Western-style equestrian competition

Young cutting horse at training clinic

Cutting is a western-style equestrian competition in which a horse and rider work together before a judge or panel of judges to demonstrate the horse's athleticism and ability to handle cattle. Modern competition utilizes a 2 1/2 minute performance, called a "run". Each contestant is assisted by four helpers: two are designated as turnback riders, who help to keep cattle from running off to the back of the arena, the other two are designated as herd holders to keep the cattle bunched together and prevent potential strays from escaping into the work area. Cutting cattle are typically young steers and heifers that customarily range in size from 400 to 650 lb. They usually are of Angus or Hereford lineage though may be a mix of crossbred beef cattle, including Charolais Braford or Brahman lineage.
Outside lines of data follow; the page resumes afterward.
/-! How an undecodable word and a reserved parameter bit end (R100, R102; 40_host_interface.md R137) -/

theorem State.raise_rejected (s : State) (e : ErrorReport) : Rejected s (s.raise e) e.code e.info := by
  simp [Rejected, Completed, RegistersKept]

theorem engineTurn_of_undecodable {s : State} {snap : Snap} (h : s.eng = .busy snap)
    (hd : ∀ i, decode snap.cmd snap.param ≠ .ok i) : ∃ t, s.engineTurn = .next t ∧ Rejected s t .badOpcode 0 := by
  refine ⟨s.raise ⟨.badOpcode, 0⟩, ?_, State.raise_rejected s _⟩
  cases hdecode : decode snap.cmd snap.param with
  | error e => simp [State.engineTurn, h, hdecode]
  | ok i => exact absurd hdecode (hd i)

theorem paramChecked_of_not_wellFormed {i : Instr} (h : i.wellFormed = false) : paramChecked i = false := by
  cases i with
  | perm d x p => simp_all [Instr.wellFormed, paramChecked, permParamOk]
  | asmh d p =>
    obtain hr : p.reserved = true := by simpa [Instr.wellFormed] using h
    rw [paramChecked, asmhParamOk]
    cases bigK p.rate <;> simp [hr]
  | _ => simp [Instr.wellFormed] at h

theorem exec_of_param_error {i : Instr} (s : State) (h : paramChecked i = false) :
    ∃ t, exec i s = .next t ∧ Rejected s t .invalidParam 0 := by
  have hv : validationOf s i = some ⟨.invalidParam, 0⟩ := by simp [validationOf, State.validate, h]
  exact ⟨_, exec_of_error hv, State.raise_rejected s _⟩

/-! The statements -/

/-- Settles O16: the command word matches the row of its opcode, and each field read back is the operand written there. -/
theorem decodingInvertsEncoding : Obligations.DecodingInvertsEncoding := fun i =>
  (decode_eq_ok_iff_matches _ _ i).mpr ⟨encode_matches_opcodeRow i, buildCommand_encode i⟩

/-- Settles O15: a row is exactly the decoder's checks for its opcode, and rows differ in their codes. -/
theorem decodingFollowsTheOpcodeTable : Obligations.DecodingFollowsTheOpcodeTable := by
  refine ⟨exists_decode_iff_matches, ?fields, fun _ _ _ => opcodeRow_unique, ?noRow⟩
  case fields =>
    intro cmd param i h
    obtain ⟨-, hbuild⟩ := (decode_eq_ok_iff_matches cmd param i).mp h
    exact hbuild ▸ fieldsRead_buildCommand (opcodeOf i) cmd param
  case noRow =>
    intro s snap hbusy hrows
    refine engineTurn_of_undecodable hbusy fun i hdecode => hrows (opcodeOf i) ?_
    exact (exists_decode_iff_matches _ _ _).mp ⟨i, hdecode, rfl⟩

/-- Settles O19: a legal word decodes to what its opcode builds from the fields it reads. -/
theorem unreadFieldsAreIgnored : Obligations.UnreadFieldsAreIgnored := by
  refine ⟨?param, ?cmd, ?perm, ?asmh⟩
  case param =>
    intro cmd param param' i h hperm hasmh
    exact decode_congr_param h (buildCommand_congr_param cmd param param' hperm hasmh)
  case cmd =>
    intro cmd cmd' param i i' h h' ho hx ht hd ha hb hsc
    obtain ⟨-, hi⟩ := (decode_eq_ok_iff_matches cmd param i).mp h
    obtain ⟨-, hi'⟩ := (decode_eq_ok_iff_matches cmd' param i').mp h'
    rw [← hi, ← hi', ← ho]
    exact buildCommand_congr param hx ht (fun h => congrArg BitVec.toFin (hd h)) (fun h => congrArg BitVec.toFin (ha h))
      (fun h => congrArg BitVec.toFin (hb h)) (fun h => congrArg BitVec.toFin (hsc h))
  case perm =>
    intro cmd param param' i h ho hparam
    refine decode_congr_param h ?_
    rw [ho, buildCommand, buildCommand, decodePermParam_congr hparam]
  case asmh =>
    intro cmd param param' i h ho hparam
    refine decode_congr_param h ?_
    rw [ho, buildCommand, buildCommand, decodeAsmhParam_congr hparam]

/-- Settles O20: the reserved fields of R92 are the mask, and a command with one set fails the parameter check. -/
theorem reservedParameterBitsAreRefused : Obligations.ReservedParameterBitsAreRefused :=
  ⟨paramReserved_eq_true_iff, paramReserved_eq_true_iff,
    fun _ s hill => exec_of_param_error s (paramChecked_of_not_wellFormed hill)⟩

/-- Settles O17: each word is closed, so the decoder and the encoder evaluate. -/
theorem writtenOutWordsDecode : Obligations.WrittenOutWordsDecode := by
  unfold Obligations.WrittenOutWordsDecode
  decide

/-- Settles O18: the fields a command does not read are 0, and drop out of the formula of the whole word. -/
theorem encodingIsTheAssemblersFormula : Obligations.EncodingIsTheAssemblersFormula := by
  intro d a b sc x t m k r
  simp only [encode, cmdWord_eq_ofNat, paramWord_eq_ofNat]
  simp [Opcode.code]

/-- Settles O21: the code of every opcode is below 9. -/
theorem unassignedOpcodesRaiseBadOpcode : Obligations.UnassignedOpcodesRaiseBadOpcode := by
  intro s snap hbusy hcode
  refine engineTurn_of_undecodable hbusy fun i hdecode => ?_
  obtain ⟨-, o, ho, -⟩ := (decode_eq_ok snap.cmd snap.param i).mp hdecode
  have hlt := o.code_lt
  rw [← ho] at hlt
  omega

end Sys2Proof.Machine
end

section
/-! The register window: what an access does by its form and by the state of the engine (40_host_interface.md R120 to R130),
and the statements about single accesses. -/

namespace Sys2Proof.Machine

/-! Width and alignment (R120) -/

section
variable (s : State) {w : Width} {off : BitVec 12}

theorem State.busRead_of_refused (h : w ≠ .w32 ∨ off.toNat % 4 ≠ 0) :
    s.busRead w off = { s with resp := some ⟨some 0, true⟩ } := by
  rw [State.busRead, if_neg]
  rw [accessOk_iff]
  tauto

theorem State.busWrite_of_refused (v : Word) (h : w ≠ .w32 ∨ off.toNat % 4 ≠ 0) :
    s.busWrite w off v = { s with resp := some ⟨none, true⟩ } := by
  rw [State.busWrite, if_neg]
  rw [accessOk_iff]
  tauto

theorem State.busRead_of_aligned (h : off.toNat % 4 = 0) :
    s.busRead .w32 off = { (s.readReg (regAt off)).2 with resp := some ⟨some (s.readReg (regAt off)).1, false⟩ } := by
  rw [State.busRead, if_pos ((accessOk_iff _ _).mpr ⟨rfl, h⟩)]

theorem State.busWrite_of_aligned (v : Word) (h : off.toNat % 4 = 0) :
    s.busWrite .w32 off v = { s.writeReg v (regAt off) with resp := some ⟨none, false⟩ } := by
  rw [State.busWrite, if_pos ((accessOk_iff _ _).mpr ⟨rfl, h⟩)]

end

/-! The words CTRL and STATUS read as (R121) -/

/-- Appending is positional: the upper part counts by the weight of the lower one. -/
theorem toNat_append_eq_add {m n : Nat} (x : BitVec m) (y : BitVec n) :
    (x ++ y).toNat = 2 ^ n * x.toNat + y.toNat := by
  rw [BitVec.toNat_append, ← Nat.shiftLeft_add_eq_or_of_lt y.isLt, Nat.shiftLeft_eq, Nat.mul_comm]

theorem State.ctrlWord_eq_ofNat (s : State) : s.ctrlWord = BitVec.ofNat 32 (4 * s.irqen.toNat) := by
  have hirqen := s.irqen.toNat_le
  apply BitVec.eq_of_toNat_eq
  simp only [State.ctrlWord, toNat_append_eq_add, BitVec.toNat_ofBool, BitVec.toNat_ofNat]
  omega

theorem State.statusWord_eq_ofNat (s : State) :
    s.statusWord = BitVec.ofNat 32 (256 * s.errcode.code.toNat + 16 * s.aerr.toNat + 8 * s.ovr.toNat +
      4 * s.err.toNat + 2 * s.done.toNat + s.busy.toNat) := by
  have hcode := s.errcode.code.isLt
  have haerr := s.aerr.toNat_le
  have hovr := s.ovr.toNat_le
  have herr := s.err.toNat_le
  have hdone := s.done.toNat_le
  have hbusy := s.busy.toNat_le
  apply BitVec.eq_of_toNat_eq
  simp only [State.statusWord, toNat_append_eq_add, BitVec.toNat_ofBool, BitVec.toNat_ofNat]
  omega

/-! Accesses by the state of the engine (R125 to R128) -/

theorem State.advanceAddress_eq (s : State) :
    s.advanceAddress = { s with maddr := BitVec.ofNat 32 (s.maddr.toNat + 1) } := by
  simp [State.advanceAddress, BitVec.ofNat_add]

section
variable {s : State} (v : Word) (hidle : s.eng = .idle)
include hidle

theorem State.lockedWrite_of_idle (f : State → State) : s.lockedWrite f = f s := by
  rw [State.lockedWrite, State.busy_of_idle hidle, if_neg Bool.false_ne_true]

theorem State.mdataRead_of_inside (hin : s.maddr.toNat < s.cfg.mmemWords) :
    s.mdataRead = (s.readWord s.maddr.toNat, s.advanceAddress) := by
  rw [State.mdataRead, State.busy_of_idle hidle, if_neg Bool.false_ne_true, if_pos hin]

theorem State.mdataRead_of_outside (hout : s.cfg.mmemWords ≤ s.maddr.toNat) :
    s.mdataRead = (0, s.addressError.advanceAddress) := by
  rw [State.mdataRead, State.busy_of_idle hidle, if_neg Bool.false_ne_true, if_neg (not_lt.mpr hout)]

theorem State.mdataWrite_of_inside (hin : s.maddr.toNat < s.cfg.mmemWords) :
    s.mdataWrite v = (s.writeWord s.maddr.toNat v).advanceAddress := by
  rw [State.mdataWrite, State.busy_of_idle hidle, if_neg Bool.false_ne_true, if_pos hin]

theorem State.mdataWrite_of_outside (hout : s.cfg.mmemWords ≤ s.maddr.toNat) :
    s.mdataWrite v = s.addressError.advanceAddress := by
  rw [State.mdataWrite, State.busy_of_idle hidle, if_neg Bool.false_ne_true, if_neg (not_lt.mpr hout)]

end

section
variable {s : State} (v : Word) (hbusy : s.busy = true)
include hbusy

theorem State.lockedWrite_of_busy (f : State → State) : s.lockedWrite f = s.refuseAccess := by
  rw [State.lockedWrite, if_pos hbusy]

theorem State.mdataRead_of_busy : s.mdataRead = (0, s.refuseAccess) := by
  rw [State.mdataRead, if_pos hbusy]

theorem State.mdataWrite_of_busy : s.mdataWrite v = s.refuseAccess := by
  rw [State.mdataWrite, if_pos hbusy]

/-- A busy engine refuses a write to every register the lock covers (R126). -/
theorem State.writeReg_locked_of_busy {r : Reg} (h : r.locked = true) : s.writeReg v r = s.refuseAccess := by
  cases r with
  | id | version | ctrl | status | errinfo | mmsize | reserved => cases h
  | mdata => exact State.mdataWrite_of_busy v hbusy
  | cmd | param | maddr | base | rows | cols | stride => rw [State.writeReg, State.lockedWrite_of_busy hbusy]

end

theorem State.busy_of_eng {s : State} {snap : Snap} (h : s.eng = .busy snap) : s.busy = true := by
  rw [State.busy, h]

/-! STATUS writes (R124) -/

/-- A flag after a write that clears it where its bit is 1. -/
theorem and_not_eq_ite (flag bit : Bool) : (flag && !bit) = if bit then false else flag := by
  cases bit with
  | false => exact Bool.and_true flag
  | true => exact Bool.and_false flag

/-! CTRL writes (R123, R126, R130) -/

section
variable {s : State} {v : Word}

theorem State.writeCtrl_of_reset (h1 : v.getLsbD 1 = true) : s.writeCtrl v = s.softReset := by
  rw [State.writeCtrl, if_pos h1]

theorem State.writeCtrl_of_enable (h1 : v.getLsbD 1 = false) (h0 : v.getLsbD 0 = false) :
    s.writeCtrl v = { s with irqen := v.getLsbD 2 } := by
  rw [State.writeCtrl, h1, h0, if_neg Bool.false_ne_true, if_neg Bool.false_ne_true]

theorem State.writeCtrl_of_start (h1 : v.getLsbD 1 = false) (h0 : v.getLsbD 0 = true) :
    s.writeCtrl v = s.lockedWrite fun s => State.start { s with irqen := v.getLsbD 2 } := by
  rw [State.writeCtrl, h1, if_neg Bool.false_ne_true, if_pos h0]

theorem State.writeCtrl_of_refused_start (h1 : v.getLsbD 1 = false) (h0 : v.getLsbD 0 = true) (hbusy : s.busy = true) :
    s.writeCtrl v = s.refuseAccess := by
  rw [State.writeCtrl_of_start h1 h0, State.lockedWrite_of_busy hbusy]

theorem State.writeCtrl_of_accepted_start (h1 : v.getLsbD 1 = false) (h0 : v.getLsbD 0 = true) (hidle : s.eng = .idle) :
    s.writeCtrl v = State.start { s with irqen := v.getLsbD 2 } := by
  rw [State.writeCtrl_of_start h1 h0, State.lockedWrite_of_idle hidle]

end

/-! The statements -/

/-- Settles O6: CTRL and STATUS as numbers, the descriptor file and the reserved offsets; every other register by its offset. -/
theorem readsGiveMappedValuesAndChangeNothing : Obligations.ReadsGiveMappedValuesAndChangeNothing := by
  intro s
  refine ⟨rfl, rfl, ?ctrl, ?status, rfl, rfl, rfl, rfl, rfl, rfl, ?desc, ?reserved⟩
  case ctrl => exact Prod.ext s.ctrlWord_eq_ofNat rfl
  case status => exact Prod.ext s.statusWord_eq_ofNat rfl
  case desc =>
    intro k
    obtain ⟨hbase, hrows, hcols, hstride⟩ := regAt_desc k
    rw [hbase, hrows, hcols, hstride]
    simp [State.readReg]
  case reserved =>
    intro off h
    rw [regAt_reserved h, State.readReg]

/-- Settles O11: each refused access is `refuseAccess`, and only MDATA's read has an effect. -/
theorem busyLockRefusesAccesses : Obligations.BusyLockRefusesAccesses := by
  intro s snap off v heng
  have hbusy := State.busy_of_eng heng
  refine ⟨fun hlocked => ?locked, fun h0 h1 => ?start, ?mdata, fun hne => ?other⟩
  case locked => exact State.writeReg_locked_of_busy v hbusy hlocked
  case start => exact State.writeCtrl_of_refused_start h1 h0 hbusy
  case mdata => exact State.mdataRead_of_busy hbusy
  case other =>
    rcases s.readReg_state (regAt off) with h | ⟨hr, _⟩ | ⟨hr, _⟩ | ⟨hr, _⟩
    · exact h
    all_goals exact absurd hr hne

/-- Settles O13: MADDR inside MM, where the word is written, and outside, where the write is dropped. -/
theorem dataWindowWritePostIncrements : Obligations.DataWindowWritePostIncrements := by
  intro s v hidle hwf
  refine ⟨s.mdataWrite v, rfl, ?_⟩
  rcases lt_or_ge s.maddr.toNat s.cfg.mmemWords with hin | hout
  · rw [State.mdataWrite_of_inside v hidle hin, State.advanceAddress_eq]
    have hword := State.readWord_writeWord hwf hin v
    refine ⟨rfl, fun _ => ⟨?same, fun a ha => ?other, rfl⟩, fun hout => absurd hin (not_lt.mpr hout)⟩
    case same => exact (hword _).trans (if_pos rfl)
    case other => exact (hword a).trans (if_neg ha)
  · rw [State.mdataWrite_of_outside v hidle hout, State.advanceAddress_eq]
    exact ⟨rfl, fun hin => absurd hin (not_lt.mpr hout), fun _ => rfl⟩

/-- Settles O5: `accessOk` is exactly a 32-bit access to a multiple of 4. -/
theorem badAccessHasNoEffect : Obligations.BadAccessHasNoEffect := by
  intro s w off v
  refine ⟨fun h => ⟨s.busRead_of_refused h, s.busWrite_of_refused v h⟩, ?_⟩
  rintro rfl halign
  exact ⟨s.busRead_of_aligned halign, s.busWrite_of_aligned v halign⟩

/-- Settles O7: each of these offsets names a register whose write is the identity. -/
theorem writesToReadOnlyRegistersAreIgnored : Obligations.WritesToReadOnlyRegistersAreIgnored := by
  rintro s off v (rfl | rfl | rfl | rfl | rfl | hreserved)
  case inr.inr.inr.inr.inr => rw [regAt_reserved (.inr hreserved), State.writeReg]
  all_goals rfl

/-- Settles O8: bit 1, then bit 0 and the state of the engine decide what a CTRL write does. -/
theorem controlWriteResetsEnablesOrStarts : Obligations.ControlWriteResetsEnablesOrStarts := by
  intro s v
  refine ⟨State.writeCtrl_of_reset, State.writeCtrl_of_enable, fun h1 h0 => ⟨fun snap hbusy => ?_, ?_⟩⟩
  · exact State.writeCtrl_of_refused_start h1 h0 (State.busy_of_eng hbusy)
  · exact State.writeCtrl_of_accepted_start h1 h0

/-- Settles O9: a flag is kept exactly when its bit is 0, and irq needs DONE. -/
theorem statusWriteClearsOnlyItsFlags : Obligations.StatusWriteClearsOnlyItsFlags := by
  intro s v
  refine ⟨s.clearFlags v, rfl, ?done, ?ovr, ?aerr, rfl, fun h1 => ?irq⟩
  case done => exact and_not_eq_ite s.done (v.getLsbD 1)
  case ovr => exact and_not_eq_ite s.ovr (v.getLsbD 3)
  case aerr => exact and_not_eq_ite s.aerr (v.getLsbD 4)
  case irq => simp [State.irq, h1]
A contestant is required to make at least two cuts from the herd, one of which must be a cut from deep inside the herd while the other(s) can be peeled from the edges. Once the selected cow has been driven clear of the herd, the contestant commits the horse by dropping the rein hand to feed slack and give the horse its head. At that point, it is almost entirely up to the horse except for allowable leg cues from the rider to prevent the cow from returning to the herd. Judges score a run on a scale from 60 to 80, with 70 being an average score.

Cutting dates back to a time when ranchers in the American West hired cowboys to work herds of cattle out on the open range. Certain horses specialized in sorting and separating individual cattle from the herd when needed.
Cutting moved from the open range to modern arena competition, often held indoors. Some sanctioned events at the national and international level offer added million dollar purses.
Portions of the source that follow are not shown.